* _ENTRIES SHOWN_

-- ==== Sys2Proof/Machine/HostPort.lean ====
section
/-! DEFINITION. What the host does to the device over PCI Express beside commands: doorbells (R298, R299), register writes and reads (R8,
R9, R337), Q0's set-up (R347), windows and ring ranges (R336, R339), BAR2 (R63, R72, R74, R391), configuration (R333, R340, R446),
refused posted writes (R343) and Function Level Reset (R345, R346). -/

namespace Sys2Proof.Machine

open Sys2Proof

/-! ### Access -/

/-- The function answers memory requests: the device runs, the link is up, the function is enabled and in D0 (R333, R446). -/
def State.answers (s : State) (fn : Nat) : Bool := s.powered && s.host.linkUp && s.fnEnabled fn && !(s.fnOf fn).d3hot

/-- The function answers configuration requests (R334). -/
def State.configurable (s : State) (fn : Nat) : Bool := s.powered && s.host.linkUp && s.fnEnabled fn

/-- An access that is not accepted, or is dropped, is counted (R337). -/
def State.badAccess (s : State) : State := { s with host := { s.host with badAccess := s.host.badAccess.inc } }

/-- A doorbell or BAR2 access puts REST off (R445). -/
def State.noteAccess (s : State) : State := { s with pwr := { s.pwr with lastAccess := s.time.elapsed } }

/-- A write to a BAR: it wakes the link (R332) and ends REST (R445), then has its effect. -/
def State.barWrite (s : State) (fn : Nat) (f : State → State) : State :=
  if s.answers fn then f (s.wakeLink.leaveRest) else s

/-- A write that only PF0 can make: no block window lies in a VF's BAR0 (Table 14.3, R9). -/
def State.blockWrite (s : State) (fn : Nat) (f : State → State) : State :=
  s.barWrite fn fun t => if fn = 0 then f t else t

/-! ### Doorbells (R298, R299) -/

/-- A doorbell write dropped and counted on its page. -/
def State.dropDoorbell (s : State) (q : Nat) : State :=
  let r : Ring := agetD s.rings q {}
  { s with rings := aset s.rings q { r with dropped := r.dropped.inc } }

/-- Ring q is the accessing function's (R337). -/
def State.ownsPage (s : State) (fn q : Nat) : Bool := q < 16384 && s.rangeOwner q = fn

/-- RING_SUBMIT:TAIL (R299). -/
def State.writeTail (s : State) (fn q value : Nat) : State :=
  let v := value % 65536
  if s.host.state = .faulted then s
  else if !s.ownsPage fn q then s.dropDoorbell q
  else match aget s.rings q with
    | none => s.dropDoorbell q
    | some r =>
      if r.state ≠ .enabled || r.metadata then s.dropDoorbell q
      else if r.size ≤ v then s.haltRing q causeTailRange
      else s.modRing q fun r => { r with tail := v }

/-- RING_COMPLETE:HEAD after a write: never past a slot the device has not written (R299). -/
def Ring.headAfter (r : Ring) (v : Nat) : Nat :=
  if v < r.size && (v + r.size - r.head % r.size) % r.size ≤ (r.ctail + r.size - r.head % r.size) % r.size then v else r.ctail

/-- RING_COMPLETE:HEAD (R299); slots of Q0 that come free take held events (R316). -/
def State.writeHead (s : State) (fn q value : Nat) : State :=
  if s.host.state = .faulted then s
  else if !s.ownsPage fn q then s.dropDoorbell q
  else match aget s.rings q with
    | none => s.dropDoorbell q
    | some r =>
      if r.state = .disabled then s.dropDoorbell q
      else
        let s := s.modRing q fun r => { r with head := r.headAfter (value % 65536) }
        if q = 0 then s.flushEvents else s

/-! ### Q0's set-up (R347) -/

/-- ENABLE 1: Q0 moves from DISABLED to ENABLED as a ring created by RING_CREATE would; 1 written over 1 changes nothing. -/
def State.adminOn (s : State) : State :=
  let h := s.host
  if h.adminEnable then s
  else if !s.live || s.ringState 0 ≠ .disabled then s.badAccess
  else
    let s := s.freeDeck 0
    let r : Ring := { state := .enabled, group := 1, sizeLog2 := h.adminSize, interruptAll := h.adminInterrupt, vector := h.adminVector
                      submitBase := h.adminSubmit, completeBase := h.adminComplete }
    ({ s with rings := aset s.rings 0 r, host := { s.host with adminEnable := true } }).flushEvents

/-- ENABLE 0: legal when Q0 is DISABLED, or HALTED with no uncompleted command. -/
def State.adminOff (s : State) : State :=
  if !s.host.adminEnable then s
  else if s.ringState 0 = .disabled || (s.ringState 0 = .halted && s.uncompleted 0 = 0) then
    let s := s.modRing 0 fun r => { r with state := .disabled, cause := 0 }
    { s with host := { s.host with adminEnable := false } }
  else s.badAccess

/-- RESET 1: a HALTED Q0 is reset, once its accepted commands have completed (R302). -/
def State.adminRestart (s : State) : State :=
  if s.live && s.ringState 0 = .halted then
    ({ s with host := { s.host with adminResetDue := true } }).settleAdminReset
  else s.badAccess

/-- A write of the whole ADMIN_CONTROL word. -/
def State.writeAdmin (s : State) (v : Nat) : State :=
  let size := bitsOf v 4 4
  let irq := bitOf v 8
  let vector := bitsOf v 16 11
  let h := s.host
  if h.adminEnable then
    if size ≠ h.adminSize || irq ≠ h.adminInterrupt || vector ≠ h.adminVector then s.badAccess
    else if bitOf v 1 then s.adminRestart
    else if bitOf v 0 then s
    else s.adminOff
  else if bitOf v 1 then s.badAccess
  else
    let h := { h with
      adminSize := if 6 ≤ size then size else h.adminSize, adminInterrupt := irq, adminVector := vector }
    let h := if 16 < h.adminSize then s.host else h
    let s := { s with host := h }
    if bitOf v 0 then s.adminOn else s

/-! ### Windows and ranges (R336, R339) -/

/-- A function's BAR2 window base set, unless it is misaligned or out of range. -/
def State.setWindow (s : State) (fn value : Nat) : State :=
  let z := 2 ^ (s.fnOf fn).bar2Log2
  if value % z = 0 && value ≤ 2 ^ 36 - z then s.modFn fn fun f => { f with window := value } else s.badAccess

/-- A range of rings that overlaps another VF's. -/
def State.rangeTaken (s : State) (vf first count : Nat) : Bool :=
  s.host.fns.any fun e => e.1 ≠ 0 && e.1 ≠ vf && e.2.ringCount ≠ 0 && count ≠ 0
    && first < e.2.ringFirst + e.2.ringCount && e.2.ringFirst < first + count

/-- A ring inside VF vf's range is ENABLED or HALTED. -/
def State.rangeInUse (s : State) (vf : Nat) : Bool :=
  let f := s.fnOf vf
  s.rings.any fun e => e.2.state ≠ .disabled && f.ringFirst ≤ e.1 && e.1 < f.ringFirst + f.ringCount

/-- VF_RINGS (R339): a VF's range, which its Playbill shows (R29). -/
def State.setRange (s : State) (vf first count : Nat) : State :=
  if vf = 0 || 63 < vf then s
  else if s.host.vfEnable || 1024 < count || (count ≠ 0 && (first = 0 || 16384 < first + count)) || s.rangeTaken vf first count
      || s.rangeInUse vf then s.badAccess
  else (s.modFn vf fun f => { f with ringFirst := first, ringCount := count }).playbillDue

* _TASK REQUIREMENTS_
Please count the lines above containing "Bool"; number only.

* _ANSWER BOX_
5